On Sunday, when the boycott of Haaretz,Minister Karhi, a personal friend of the prime minister, also presented a bill to privatize the state channel Kan and public radio, which was preliminarily approved in Parliament this Wednesday. This project includes the closure of these media if they do not find a buyer in two years.
The legislative offensive joins an “orchestrated campaign of defamation, threats and hate speech against the media and independent journalists,” adds Saragusti. The Israeli Journalists Union has noted an increase “in physical attacks against journalists”, attacked by “mobs” when they were covering news such as the demonstrations to demand a ceasefire in Gaza and an agreement to release the hostages.
“In Gaza, the occupied West Bank and Lebanon,” the situation is even worse. There “journalists continue to be targets of the Israeli Army,” according to the RSF statement. The organization raises the number of journalists killed in the Strip to 145 since October 7, 2023. Previously, in May 2022, Israeli soldiers killed the Palestinian journalist Shirin Abu Akleh in Jenin (West Bank).
Loop
Haaretz It is a minority newspaper. Only 5% of Israeli Jews—mostly middle- or upper-class Ashkenazi—read it. Even so, it is the reference newspaper for foreign journalists and “many political leaders,” says Persico. The newspaper has extensively covered the protests over Israel’s controversial judicial reform, the corruption cases against Netanyahu and now the arrest warrant from the International Criminal Court. It also denounces the violation of Palestinian human rights and defends the two-state solution. To this is now added another grievance in the eyes of the Israeli Administration: its coverage of Gaza.
Haaretz refers in its headlines to “Israeli bombings” in Gaza when many international media omit to mention Israel in their titles. It publishes “many human stories” from Gazans, highlights Persico, and “tries to translate the figures”—more than 44,000 dead—“so that the horrible situation of the population in Gaza can be understood, something unheard of in the Israeli media.” Its pages have hosted forums with titles such as “Genocide or not, Israel is perpetrating war crimes in Gaza.”

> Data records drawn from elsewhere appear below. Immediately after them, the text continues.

/-! ### Frames (R353, R357) -/

/-- A frame is dropped for its key, tag or counter (R353). -/
def Chip.authDrop (s : Chip) : Chip := (s.inc MBX_AUTH_DROP).evt MBX_EVT_AUTH
def Chip.replayDrop (s : Chip) : Chip := (s.inc MBX_REPLAY_DROP).evt MBX_EVT_AUTH

/-- The CONTENT of a frame that passes R353, with the state after the check; none where it is discarded. -/
def Chip.checkFrame (s : Chip) (bytes : List Byte) : Option (List Byte) × Chip :=
  let keySlot := rd bytes 5 1
  if keySlot = plainSlot then (some (bytes.drop 16), s)
  else
    let node := rd bytes 2 2
    let sess := rd bytes 4 1
    let counter := rd bytes 8 8
    let aad := bytes.take 16
    let cipher := (bytes.drop 16).take (bytes.length - 32)
    let nonce := frameNonce node sess 0 counter
    if bytes.length < 32 ∨ s.on VLT_STAT_TAMPERED ∨ 127 < keySlot then (none, s.authDrop)
    else
      let u := s.useKey keySlot useMgmt
      if u.1 = false then (none, u.2.authDrop)
      else if padTo (Config.gcmTag (s.keyBytes keySlot) nonce aad cipher) 16 ≠ bytes.drop (bytes.length - 16) then (none, s.authDrop)
      else if counter ≤ mget 0 s.mbx.rxCounter sess then (none, u.2.replayDrop)
      else (some (padTo (Config.gcmPlain (s.keyBytes keySlot) nonce aad cipher) cipher.length),
        { u.2 with mbx := { u.2.mbx with rxCounter := mset 0 u.2.mbx.rxCounter sess counter } })

/-- What a checked frame's content asks for: an order, a READ or an ACK (Table 13.2). -/
def Chip.performFrame (s : Chip) (path : MsgPath) (kind : Nat) (sess : Fin 4) (keySlot : Nat) (content : List Byte) : Chip :=
  match kind with
  | 1 => s.acceptOrder path sess keySlot content
  | 3 => s.serveRead path (slotOf sess (rd content 0 1)) keySlot
  | 4 => s.ackWord (rd content 0 4)
  | _ => s

/-- A frame for this node: checked under R353 and R355, and performed. -/
def Chip.takeFrame (s : Chip) (path : MsgPath) (sess : Fin 4) (bytes : List Byte) : Chip :=
  let r := s.checkFrame bytes
  match r.1 with
  | none => r.2
  | some content => r.2.performFrame path (rd bytes 1 1) sess (rd bytes 5 1) content

/-- The sessions of a path (Table 13.1). -/
def sessionFits (path : MsgPath) (sess : Nat) : Bool :=
  match path with
  | .dock => decide (sess = 2)
  | .jtag => decide (sess = 3)
  | _ => decide (sess < 2)

/-- The content that an order frame's header defines, with up to three trailing bytes ignored on JTAG (R356). -/
def trimJtag (bytes : List Byte) : List Byte :=
  let want := match rd bytes 1 1 with
    | 1 => 32 + rd bytes 20 2
    | _ => 20
  if want ≤ bytes.length ∧ bytes.length ≤ want + 3 then bytes.take want else bytes

def onJtag : MsgPath → Bool
  | .jtag => true
  | _ => false

/-- A management frame reaches the node on ETH0, D0 or JTAG (R353, R356, R357). -/
def Chip.frameIn (s : Chip) (path : MsgPath) (raw : List Byte) : Chip :=
  let bytes := match path with
    | .jtag => trimJtag raw
    | _ => raw
  let node := rd bytes 2 2
  let kind := rd bytes 1 1
  let sess := rd bytes 4 1
  if s.absent ∨ bytes.length < 16 ∨ rd bytes 0 1 ≠ 1 ∨ (kind ≠ 1 ∧ kind ≠ 3 ∧ kind ≠ 4) ∨ sessionFits path sess = false
      ∨ rd bytes 6 2 ≠ 0 then s
  else
    let sessF : Fin 4 := ⟨sess % 4, Nat.mod_lt _ (by decide)⟩
    match path with
    | .eth0 src =>
      if s.headDuty = false then s
      else if node = s.node then s.takeFrame path sessF bytes
      else if node / 1024 = s.get BRD_STAT_ROW then
        let s := { s with mbx := { s.mbx with relay := mset 0 s.mbx.relay (2 * (node % 1024) + sess) (src.toNat + 1) } }
        (s.sendMsg node (message 9 sess bytes)).2
      else s.sendOnce path sess plainSlot (if rd bytes 5 1 = plainSlot then bytes.drop 16 else []) stRefused 0
    | _ => if (onJtag path ∧ rd bytes 5 1 ≠ plainSlot) then s
      else if node ≠ s.node ∧ s.get BRD_STAT_POS_VALID = 1 then s else s.takeFrame path sessF bytes

/-- A node's message sources (R359): its serving head. -/
def Chip.fromServingHead (s : Chip) (node : Nat) : Bool :=
  match s.servingHead with
  | some p => decide (node = p + 1024 * s.get BRD_STAT_ROW)
  | none => false

/-- A node of this row whose position is Member. -/
def Chip.isMember (s : Chip) (node : Nat) : Bool :=
  decide (node / 1024 = s.get BRD_STAT_ROW) && s.present (node % 1024)

/-- A message from a source that R359 does not allow is counted. -/
def Chip.srcDrop (s : Chip) : Chip := s.inc MBX_SRC_DROP

/-! ### Meanings -/

/-- A management frame received on ETH0, D0 or JTAG (R353, R357). On ETH0 it is what an Ethernet frame of EtherType 0x88B5 for the
station carried, whose header the command no longer has (DEDUCED, log entry 17): the port has to be on with its link up, and the frame is
counted (spec/15_ethernet_and_storage.md R397). -/
def execManagementFrame (path : MsgPath) (bytes : List Byte) (s : State) : Result := s.onChip (fun c =>
  match path with
  | .tunnel0 _ => c
  | .relay _ => c
  | .eth0 src => if c.domainOn 11 = false ∨ c.get (ETH_STAT_LINK 0) = 0 then c else (c.inc (ETH_RX_OK 0)).frameIn (.eth0 src) bytes
  | p => c.frameIn p bytes)

/-- A FRAME message is accepted from the serving head, and at the serving head from every Member of its row (R359). -/
def Chip.frameSource (s : Chip) (node : Nat) : Bool := s.fromServingHead node || (s.headDuty && s.isMember node)

/-- A FRAME message (R357, R359): a frame of KIND 2 goes out unchanged from the serving head on ETH0, to the MAC address held for its node
and session; any other is checked and performed at the node that it names. -/
def frameMsg (node : BitVec 16) (bytes : List Byte) (s : Chip) : Chip :=
  if s.noTunnel0 then s
  else
  let s := s.dropInbox node.toNat (message 9 (rd bytes 4 1) bytes)
  let sess := rd bytes 4 1
  if s.frameSource node.toNat = false then s.srcDrop
  else if rd bytes 1 1 = 2 then
    let mac := mget 0 s.mbx.relay (2 * (node.toNat % 1024) + sess)
    if s.headDuty = false ∨ mac = 0 then s else s.sendEth (mac - 1) bytes
  else if bytes.length < 16 ∨ rd bytes 0 1 ≠ 1 ∨ 1 < sess ∨ rd bytes 2 2 ≠ s.node ∨ rd bytes 6 2 ≠ 0 then s
  else s.takeFrame (.relay node) ⟨sess % 4, Nat.mod_lt _ (by decide)⟩ bytes

def execFrame (node : BitVec 16) (bytes : List Byte) (s : State) : Result := s.onChip (frameMsg node bytes)

/-- The slot of a session's scion (R518). -/
def Chip.sessionKey (s : Chip) (sess : Fin 4) : Nat := mget 0 s.vault.scions sess - 1

/-- An ORDER (R361): as a tunnel 0 message it is taken from the serving head alone (R359). -/
def orderIn (path : MsgPath) (sess : Fin 4) (keyed : Bool) (bytes : List Byte) (s : Chip) : Chip :=
  if s.absent then s
  else match path with
  | .tunnel0 n =>
    if s.noTunnel0 then s
    else
    let s := s.dropInbox n.toNat (message 1 sess bytes)
    if s.fromServingHead n.toNat then s.acceptOrder path sess plainSlot bytes else s.srcDrop
  | p => s.acceptOrder p sess (if keyed then s.sessionKey sess else plainSlot) bytes

def execOrder (path : MsgPath) (sess : Fin 4) (keyed : Bool) (bytes : List Byte) (s : State) : Result :=
  s.onChip (orderIn path sess keyed bytes)

/-- A READ (R368): as a tunnel 0 message it is taken from the serving head alone (R359). -/
def readIn (path : MsgPath) (id : SlotId) (s : Chip) : Chip :=
  if s.absent then s
  else match path with
  | .tunnel0 n =>
    if s.noTunnel0 then s
    else
    let s := s.dropInbox n.toNat (message 3 id.sess [BitVec.ofNat 8 id.slot])
    if s.fromServingHead n.toNat then s.serveRead path id plainSlot else s.srcDrop
  | p => s.serveRead p id plainSlot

“The editorial line of HaaretzIt has generally been a progressive Zionist,” emphasizes Middle East expert historian Jorge Ramos Tolosa. This moderate and secular Zionism aspires to a difficult—for some, impossible—balance between a state with a Jewish majority in historic Palestine and democracy. That newspaper has given rise to voices “very critical of Zionism and even non-Zionists,” such as Gideon Levy or Amira Hass, the historian highlights. Although “since October 7, 2023, that line has hardened and closed ranks in the Zionist consensus,” the newspaper has published “some of the bravest articles” published about Israel and Gaza, he believes.
The radicality of Haaretzlies, more than in itseditorial line, in its independence. Even with respect to its shareholders. After its editor’s speech in London, one of its journalists published a column in which he defined the statements of the newspaper’s owner as “scandalous.”